Replication Manager Overview

Cloudera Manager provides an integrated, easy-to-use management solution to enable data protection on the Hadoop platform. Replication Manager enables you to replicate data across data centers for disaster recovery scenarios.

Replications can include data stored in HDFS, data stored in Hive tables, Hive metastore data, and Impala metadata (catalog server metadata) associated with Impala tables registered in the Hive metastore. When critical data is stored on HDFS, Cloudera Manager helps to ensure that the data is available at all times, even in case of complete shutdown of a data center. You can also use the HBase shell to replicate HBase data. (Cloudera Manager does not manage HBase replications.)

Replication Manager requires a valid license. To understand more about Cloudera license requirements, see Managing Licenses.

Cloudera Manager provides the following key functionalities in the Cloudera Manager Admin Console:

Select - Choose datasets that are critical for your business operations.
Schedule - Create an appropriate schedule for data replication and snapshots. Trigger replication and snapshots as required for your business needs.
Monitor - Track progress of your snapshots and replication jobs through a central console and easily identify issues or files that failed to be transferred.
Alert - Issue alerts when a snapshot or replication job fails or is aborted so that the problem can be diagnosed quickly.
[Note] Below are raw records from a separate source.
-- ==== Sys2Proof/Machine/Security.lean ====
section
/-! DEFINITION. Boot, firmware, identity and evidence, debug, tenants and strict isolation (R377 to R398, R402), with the
mailbox reply their requests get (R451, R452). -/

namespace Sys2Proof.Machine

/-! ### Mailbox replies (R451, R452) -/

/-- The sequence number that starts the next request of a function. -/
def State.nextMail (s : State) (fn : Nat) : Nat := (s.rd R.MRN_REPLY_HDR_seq [fn] + 1) % 65536

/-- The Marionette's firmware runs (R385). -/
def State.firmware (s : State) : Bool := s.rd R.SEC_BOOT_STATUS_stage [] = 2

def State.inRecovery (s : State) : Bool := s.rd R.SEC_BOOT_STATUS_stage [] = 1

/-- The mailbox ops (R453). -/
def Op.imageLoad : Nat := 0x0001
def Op.imageUnload : Nat := 0x0002
def Op.fmCommand : Nat := 0x0010
def Op.fmExpel : Nat := 0x0011
def Op.reportFetch : Nat := 0x0012
def Op.fwWrite : Nat := 0x0020
def Op.fwHandover : Nat := 0x0021
def Op.fwPush : Nat := 0x0022
def Op.configWrite : Nat := 0x0023
def Op.endorseWrite : Nat := 0x0024
def Op.debugAuth : Nat := 0x0025

/-- A mailbox request of a function carried out by the Marionette: held back during a hand-over (R391), answered with RETRY
without firmware (R386, R452), else carried out and answered. A function whose request is pending sends no other. -/
def State.mailed (fn op : Nat) (operands bulk : List Byte) (f : State → Status × State) (s : State) : State :=
  if s.pkg.expelled ∨ s.hif.mbox.has [fn] then s
  else if ¬ s.firmware ∧ ¬ (s.inRecovery ∧ op = Op.fwPush) then s.mailReply fn (s.nextMail fn) .retry []
  else if s.sec.restarted.isSome then
    State.setBusyBit fn true { s with hif := { s.hif with
      mbox := s.hif.mbox.set [fn] { seq := s.nextMail fn, op := op, operands := operands, bulk := bulk },
      waiting := s.hif.waiting ++ [some fn] } }
  else
    let r := f s
    let t := r.2.mailReply fn (s.nextMail fn) r.1 []
    if r.1 = .ok then t else t.event B.sec 6

/-! ### Flash (R379) -/

def Fl.config : Nat := 0x08000000
def Fl.endorse : Nat := 0x08100000
def Fl.helper : Nat := 0x08110000

def State.flashRead (s : State) (a n : Nat) : List Byte := Mem.readN s.flash a n

/-- Erase an area and write bytes at its start. -/
def State.flashWrite (a size : Nat) (b : List Byte) (s : State) : State :=
  { s with flash := Mem.writeAll (Mem.clear s.flash a size) a b }

/-- The bytes of an area up to the last one that is not erased. -/
def State.flashArea (s : State) (a size : Nat) : List Byte :=
  let last := (s.flash.filter (fun c => decide (a ≤ c.1 ∧ c.1 < a + size))).foldl (fun m c => max m (c.1 + 1 - a)) 0
  s.flashRead a last

/-! ### The firmware image (R380, R381, R385) -/

def sha (b : List Byte) : Nat := Config.sha256 b % 2 ^ 256

def sigLength : Nat := 7856

def Hd.nsec (h : Nat) : Nat := fieldOf h 12 0 8
def Hd.resident (h : Nat) : Nat := fieldOf h 12 8 8
def Hd.off (h i : Nat) : Nat := fieldOf h (64 + 48 * i) 0 32
def Hd.len (h i : Nat) : Nat := fieldOf h (68 + 48 * i) 0 32
def Hd.kind (h i : Nat) : Nat := fieldOf h (72 + 48 * i) 0 8
def Hd.digest (h i : Nat) : Nat := fieldOf h (80 + 48 * i) 0 256
def Hd.version (h : Nat) : Nat := fieldOf h 8 0 32

/-- The section table (R380). -/
def Hd.tableOk (h : Nat) : Bool :=
  let n := Hd.nsec h
  decide (1 ≤ n ∧ n ≤ 64 ∧ Hd.resident h < n ∧ Hd.kind h (Hd.resident h) = 1 ∧ Hd.len h (Hd.resident h) ≤ 6 * 2 ^ 20) &&
  (List.range n).all (fun i =>
    decide (Hd.off h i % 4096 = 0 ∧ 0x4000 ≤ Hd.off h i ∧ Hd.off h i + Hd.len h i ≤ Fl.config ∧ 1 ≤ Hd.kind h i ∧ Hd.kind h i ≤ 3 ∧
      fieldOf h (72 + 48 * i) 8 56 = 0) &&
    (List.range i).all (fun j => decide (Hd.off h i + Hd.len h i ≤ Hd.off h j ∨ Hd.off h j + Hd.len h j ≤ Hd.off h i))) &&
  (List.range 64).all (fun i => decide (i < n ∨ fieldOf h (64 + 48 * i) 0 384 = 0))

/-- The silicon's stepping, B0 (R476). -/
def stepping : Nat := 0x0010

/-- What a header and its signature are refused for, as a code of SEC_BOOT_STATUS.fail; `b` is the bytes from offset 0. -/
def headerFault (b : List Byte) : Option Nat :=
  let h := natOfBytes (b.take 3136)
  let key := fieldOf h 4 16 8
  if 2 ≤ key then some 2
  else if fieldOf h 0 0 32 ≠ 0x57465041 ∨ fieldOf h 4 0 16 ≠ 1 ∨
      ¬ Config.sigOk (Config.vendorPk key) 0x01 (b.take 3136) ((b.drop 3136).take sigLength) then some 1
  else if stepping < fieldOf h 16 0 16 then some 2
  else if fieldOf h 4 24 8 ≠ 0 ∨ fieldOf h 12 16 16 ≠ 0 ∨ fieldOf h 16 16 16 ≠ 0 ∨ fieldOf h 20 0 352 ≠ 0 ∨ ¬ Hd.tableOk h then some 3
  else none

/-- The header in flash, with its signature. -/
def State.header (s : State) : List Byte := s.flashRead 0 (3136 + sigLength)

def State.headNum (s : State) : Nat := natOfBytes (s.flashRead 0 3136)

/-- A section in flash has the digest its header gives (R381). -/
def State.sectionOk (s : State) (i : Nat) : Bool :=
  let h := s.headNum
  decide (sha (s.flashRead (Hd.off h i) (Hd.len h i)) = Hd.digest h i)

/-- Every section of the image in flash, read back (R386, R391). -/
def State.sectionsOk (s : State) : Bool := (List.range (Hd.nsec s.headNum)).all s.sectionOk

/-! ### Measurements (R387) -/

def State.ms (s : State) (k : Nat) : Nat :=
  (List.range 4).foldl (fun a j => a + s.rd R.SEC_MEAS_bytes [k, j] <<< (64 * j)) 0

def State.setMs (k v : Nat) (s : State) : State :=
  (List.range 4).foldl (fun t j => t.wr R.SEC_MEAS_bytes [k, j] (bitsOf v (64 * j) 64)) s

def State.extendMs (k x : Nat) (s : State) : State := s.setMs k (sha (bytesOfNat 32 (s.ms k) ++ bytesOfNat 32 x))

/-! ### The configuration record (R382, R383) -/

/-- The entries of a record: type, critical and value; none where they do not fill the record exactly. -/
def parseEntries : Nat → List Byte → Option (List (Nat × Bool × List Byte))
  | _, [] => some []
  | 0, _ => none
  | fuel + 1, b =>
    if b.length < 8 then none
    else
      let h := natOfBytes (b.take 8)
      let n := bitsOf h 32 32
      let padded := 8 * ceilDiv n 8
      if bitsOf h 17 15 ≠ 0 ∨ b.length < 8 + padded then none
      else (parseEntries fuel (b.drop (8 + padded))).map ((bitsOf h 0 16, bitAt h 16, (b.drop 8).take n) :: ·)

def knownEntry (t : Nat) : Bool := 1 ≤ t && t ≤ 5

/-- The record in flash: its bytes, owner key and entries, where it is valid. -/
def State.record (s : State) : Option (List Byte × Nat × List (Nat × Bool × List Byte)) :=
  let head := natOfBytes (s.flashRead Fl.config 64)
  let n := fieldOf head 12 0 32
  if fieldOf head 0 0 32 ≠ 0x46435041 ∨ fieldOf head 4 0 16 ≠ 1 ∨ fieldOf head 4 16 16 ≠ 0 ∨ n < 64 ∨ 1040720 < n ∨
      fieldOf head 48 0 128 ≠ 0 then none
  else
    let body := s.flashRead Fl.config n
    let sig := s.flashRead (Fl.config + n) sigLength
    let pk := fieldOf head 16 0 256
    if ¬ Config.sigOk pk 0x02 body sig then none
    else match parseEntries n (body.drop 64) with
      | some l => if l.any (fun e => !knownEntry e.1 && e.2.1) then none else some (body ++ sig, pk, l)
      | none => none

/-- The value of an entry of the record in force. -/
def State.entry (s : State) (t : Nat) : Option (List Byte) := (s.sec.entries.find? (fun e => e.1 = t)).map (·.2)

/-- The delays of entry 0x0001: the images of MEM_DLY_DQ, then of MEM_DLY_CA, eight bytes each in the order of their
offsets (R198). -/
def State.loadDelays (b : List Byte) (s : State) : State :=
  let word (k : Nat) : Nat := natOfBytes ((b.drop (8 * k)).take 8)
  (List.range (b.length / 8)).foldl (fun t k =>
    let x := word k
    if k < 25600 then
      let ix := [k / 1280, k / 40 % 32, k % 40]
      (((t.wr R.MEM_DLY_DQ_rd_fine ix (bitsOf x 0 7)).wr R.MEM_DLY_DQ_rd_coarse ix (bitsOf x 8 3)).wr
        R.MEM_DLY_DQ_wr_fine ix (bitsOf x 16 7)).wr R.MEM_DLY_DQ_wr_coarse ix (bitsOf x 24 3)
    else if k < 25600 + 5760 then
      let j := k - 25600
      let ix := [j / 288, j / 18 % 16, j % 18]
      (t.wr R.MEM_DLY_CA_fine ix (bitsOf x 0 7)).wr R.MEM_DLY_CA_coarse ix (bitsOf x 8 3)
    else t) s

/-! ### Boot (R384 to R386, R443) -/

/-- Identity, formed before the header is read. -/
def State.bootIdentity (s : State) : State :=
  if Config.pufOk (s.flashRead Fl.helper 65536) then
    (List.range 4).foldl (fun t j => t.wr R.SEC_IDENTITY_PK_bytes [j] (bitsOf Config.identityPk (64 * j) 64))
      (s.wr R.SEC_BOOT_STATUS_identity_ok [] 1)
  else s.wr R.SEC_BOOT_STATUS_identity_ok [] 0

/-- The recovery ports (R386): the reach of entry 0x0002, and long reach without a valid record. -/
def State.recoveryPorts (s : State) : State :=
  let reach := match s.record with
    | some r => ((r.2.2.find? (fun e => e.1 = 2)).map (fun e => natOfBytes e.2.2)).getD 0
    | none => 0
  [(0, 0), (128, 256)].foldl (fun t e =>
    let t := (t.wr R.PRT_PORT_CFG_first_lane [e.1] e.2).wr R.PRT_PORT_CFG_width [e.1] 3
    let t := (List.range 8).foldl (fun u i => u.wr R.PRT_LANE_CFG_reach [e.2 + i] (bitsOf reach (e.1 / 128) 1)) t
    t.enablePort e.1) s

/-- The configuration record takes effect (R382, R383). -/
def State.bootRecord (s : State) : State :=
  match s.record with
  | none => s.event B.sec 0
  | some (bytes, pk, l) =>
    let s := (((s.wr R.SEC_BOOT_STATUS_config_ok [] 1).setMs 2 (sha bytes)).setMs 3 (sha (bytesOfNat 32 pk))).bumpBy R.SEC_CNT_count [9]
      (l.filter (fun e => !knownEntry e.1)).length
    let s : State := { s with sec := { s.sec with
      ownerPk := pk, entries := (l.filter (fun e => knownEntry e.1)).map (fun e => (e.1, e.2.2)) } }
    let iso := natOfBytes ((s.entry 4).getD [])
    let s := (s.wr R.SEC_ISO_strict [] (bitsOf iso 0 1)).wr R.SEC_LOCK_lock [] (bitsOf iso 1 1)
    let s : State := if bitAt iso 0 then { s with sec := { s.sec with isoBeat := some (s.beat + 1) } } else s
    s.loadDelays ((s.entry 1).getD [])

/-- R385: the checks of steps 1 to 5, and the jump or recovery. -/
def execBootCheckDone (s : State) : Host.Outcome State Fault Refusal :=
  clocked s (
    if s.rd R.SEC_BOOT_STATUS_stage [] ≠ 0 then s
    else
      let s := s.bootIdentity.setMs 0 Config.romDigest
      let h := s.headNum
      let bad : Option Nat := match headerFault s.header with
        | some c => some c
        | none => if s.sectionOk (Hd.resident h) then none else some 4
      match bad with
      | some c =>
        let s := (s.wr R.SEC_BOOT_STATUS_stage [] 1).wr R.SEC_BOOT_STATUS_fail [] c
        ([B.glb, B.sec, B.mrn].foldl (fun t b => t.ready b) s).recoveryPorts
      | none =>
        let digest := sha (s.flashRead 0 3136)
        let s := (((((s.wr R.SEC_BOOT_STATUS_stage [] 2).wr R.SEC_BOOT_STATUS_fail [] 0).wr R.SEC_BOOT_STATUS_key_index []
          (fieldOf h 4 16 8)).wr R.SEC_BOOT_STATUS_booted_version [] (Hd.version h)).wr R.SEC_FW_STATUS_running_version []
          (Hd.version h)).setMs 1 digest
        let s : State := { s with sec := { s.sec with running := digest } }
        [B.glb, B.sec, B.ras, B.pwr, B.dbg, B.mrn, B.prt, B.swc, B.edg, B.trk, B.cdc, B.mem, B.brd, B.cmp].foldl
          (fun t b => t.ready b) s.bootRecord)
You can also use Cloudera Manager to schedule, save, and restore snapshots of HDFS directories and HBase tables.

Replication Manager functions consistently across HDFS and Hive:

You can set it up on files or directories in HDFS and on external tables in Hive—without manual translation of Hive datasets to HDFS datasets, or vice versa. Hive Metastore information is also replicated.
Applications that depend on external table definitions stored in Hive, operate on both replica and source as table definitions are updated.
The hdfs user should have access to all Hive datasets, including all operations. Otherwise, Hive import fails during the replication process. To provide access, follow these steps:
1. Log in to Ranger Admin UI.
2. Navigate to the Service Manager > Hadoop_SQL Policies > Access section, and provide hdfs user permission to the all-database, table, column policy name.

You can also perform a “dry run” to verify configuration and understand the cost of the overall operation before actually copying the entire dataset.